━━ Provided information ━━

theorem Good.servoStep (h : Good q s) : Good q (State.servoStep s) := by
  unfold State.servoStep
  try dsimp only
  repeat' first
    | (with_reducible first | assumption | (refine Good.ite (fun _ => ?_) (fun _ => ?_)) | apply Good.pass
                            | apply Good.setFld | apply Good.modNet | apply Good.stopSlew)
    | split | intro _

theorem Good.slewNow (h : Good q s) : Good q (State.slewNow s) := by
  unfold State.slewNow
  try dsimp only
  repeat' first
    | (with_reducible first | assumption | (refine Good.ite (fun _ => ?_) (fun _ => ?_)) | apply Good.setFld)
    | split | intro _

theorem Good.switchRequest (h : Good q s) : Good q (State.switchRequest s) := by
  unfold State.switchRequest
  try dsimp only
  repeat' first
    | (with_reducible first | assumption | (refine Good.ite (fun _ => ?_) (fun _ => ?_)) | apply Good.domSwitch
                            | apply Good.raise)
    | split

/-! ### Machine/LinkTrain.lean -/

theorem Good.detectTimeout {p : Nat} (h : Good q s) : Good q (State.detectTimeout s p) := by
  unfold State.detectTimeout
  try dsimp only
  repeat' first
    | (with_reducible first | assumption | (refine Good.ite (fun _ => ?_) (fun _ => ?_)) | apply Good.modPort
                            | apply Good.count | apply Good.toElapsed)
    | split

theorem Good.signalDetected {p lanes : Nat} (h : Good q s) : Good q (State.signalDetected s p lanes) := by
  unfold State.signalDetected
  try dsimp only
  repeat' first
    | (with_reducible first | assumption | (refine Good.ite (fun _ => ?_) (fun _ => ?_)) | apply Good.setFld
                            | apply Good.linkEnter)
    | split

theorem Good.equalizeDone {p good : Nat} (h : Good q s) : Good q (State.equalizeDone s p good) := by
  unfold State.equalizeDone
  try dsimp only
  repeat' first
    | (with_reducible first | assumption | (refine Good.ite (fun _ => ?_) (fun _ => ?_)) | apply Good.markExcluded
                            | apply Good.modPort | apply Good.linkEnter)
    | split | intro _

theorem Good.trainExpired {p limit : Nat} (h : Good q s) : Good q (State.trainExpired s p limit) := by
  unfold State.trainExpired
  try dsimp only
  repeat' first
    | (with_reducible first | assumption | (refine Good.ite (fun _ => ?_) (fun _ => ?_)) | apply Good.linkEnter
                            | apply Good.setFld | apply Good.toElapsed | apply Good.raiseLink)
    | split

theorem Good.equalizeTimeout {p : Nat} (h : Good q s) : Good q (State.equalizeTimeout s p) := by
  unfold State.equalizeTimeout
  try dsimp only
  repeat' first
    | (with_reducible first | assumption | (refine Good.ite (fun _ => ?_) (fun _ => ?_)) | apply Good.trainExpired)
    | split

theorem Good.alignTimeout {p : Nat} (h : Good q s) : Good q (State.alignTimeout s p) := by
  unfold State.alignTimeout
  try dsimp only
  repeat' first
    | (with_reducible first | assumption | (refine Good.ite (fun _ => ?_) (fun _ => ?_)) | apply Good.trainExpired)
    | split

theorem Good.alignDone {p : Nat} (h : Good q s) : Good q (State.alignDone s p) := by
  unfold State.alignDone
  try dsimp only
  repeat' first
    | (with_reducible first | assumption | (refine Good.ite (fun _ => ?_) (fun _ => ?_)) | apply Good.iter
                            | apply Good.modPort | apply Good.setFld | apply Good.linkEnter)
    | split | intro _

theorem Good.initTimeout {p : Nat} (h : Good q s) : Good q (State.initTimeout s p) := by
  unfold State.initTimeout
  try dsimp only
  repeat' first
    | (with_reducible first | assumption | (refine Good.ite (fun _ => ?_) (fun _ => ?_)) | apply Good.setFld
                            | apply Good.linkEnter | apply Good.modPort | apply Good.toElapsed)
    | split

theorem Good.laneLoss {p lane : Nat} (h : Good q s) : Good q (State.laneLoss s p lane) := by
  unfold State.laneLoss
  try dsimp only
  repeat' first
    | (with_reducible first | assumption | (refine Good.ite (fun _ => ?_) (fun _ => ?_)) | apply Good.linkRetrain
                            | apply Good.setFld)
    | split

theorem Good.serCount {p lane n : Nat} (h : Good q s) : Good q (State.serCount s p lane n) := by
  unfold State.serCount
  try dsimp only
  repeat' first
    | (with_reducible first | assumption | (refine Good.ite (fun _ => ?_) (fun _ => ?_)) | apply Good.linkRetrain
                            | apply Good.setFld)
    | split

theorem Good.graceExpire {p : Nat} (h : Good q s) : Good q (State.graceExpire s p) := by
  unfold State.graceExpire
  try dsimp only
  repeat' first
    | (with_reducible first | assumption | apply Good.linkDown | apply Good.toElapsed)
    | split

theorem Good.nakRepeat {p : Nat} (h : Good q s) : Good q (State.nakRepeat s p) := by
  unfold State.nakRepeat
  try dsimp only
  repeat' first
    | (with_reducible first | assumption | apply Good.modPort | apply Good.toElapsed)
    | split

theorem Good.replayTimeout {p : Nat} (h : Good q s) : Good q (State.replayTimeout s p) := by
  unfold State.replayTimeout
  try dsimp only
  repeat' first
    | (with_reducible first | assumption | (refine Good.ite (fun _ => ?_) (fun _ => ?_)) | apply Good.toElapsed
                            | apply Good.modPort | apply Good.startReplay)
    | split | intro _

━━━

__What you should do__
Set down, word for word, each line from the top of the records above through the line with "(fun _ => ?_)) | apply Good.domSwitch".

__Result of the task__
theorem Good.servoStep (h : Good q s) : Good q (State.servoStep s) := by
  unfold State.servoStep
  try dsimp only
  repeat' first
    | (with_reducible first | assumption | (refine Good.ite (fun _ => ?_) (fun _ => ?_)) | apply Good.pass
                            | apply Good.setFld | apply Good.modNet | apply Good.stopSlew)
    | split | intro _

theorem Good.slewNow (h : Good q s) : Good q (State.slewNow s) := by
  unfold State.slewNow
  try dsimp only
  repeat' first
    | (with_reducible first | assumption | (refine Good.ite (fun _ => ?_) (fun _ => ?_)) | apply Good.setFld)
    | split | intro _

theorem Good.switchRequest (h : Good q s) : Good q (State.switchRequest s) := by
  unfold State.switchRequest
  try dsimp only
  repeat' first
    | (with_reducible first | assumption | (refine Good.ite (fun _ => ?_) (fun _ => ?_)) | apply Good.domSwitch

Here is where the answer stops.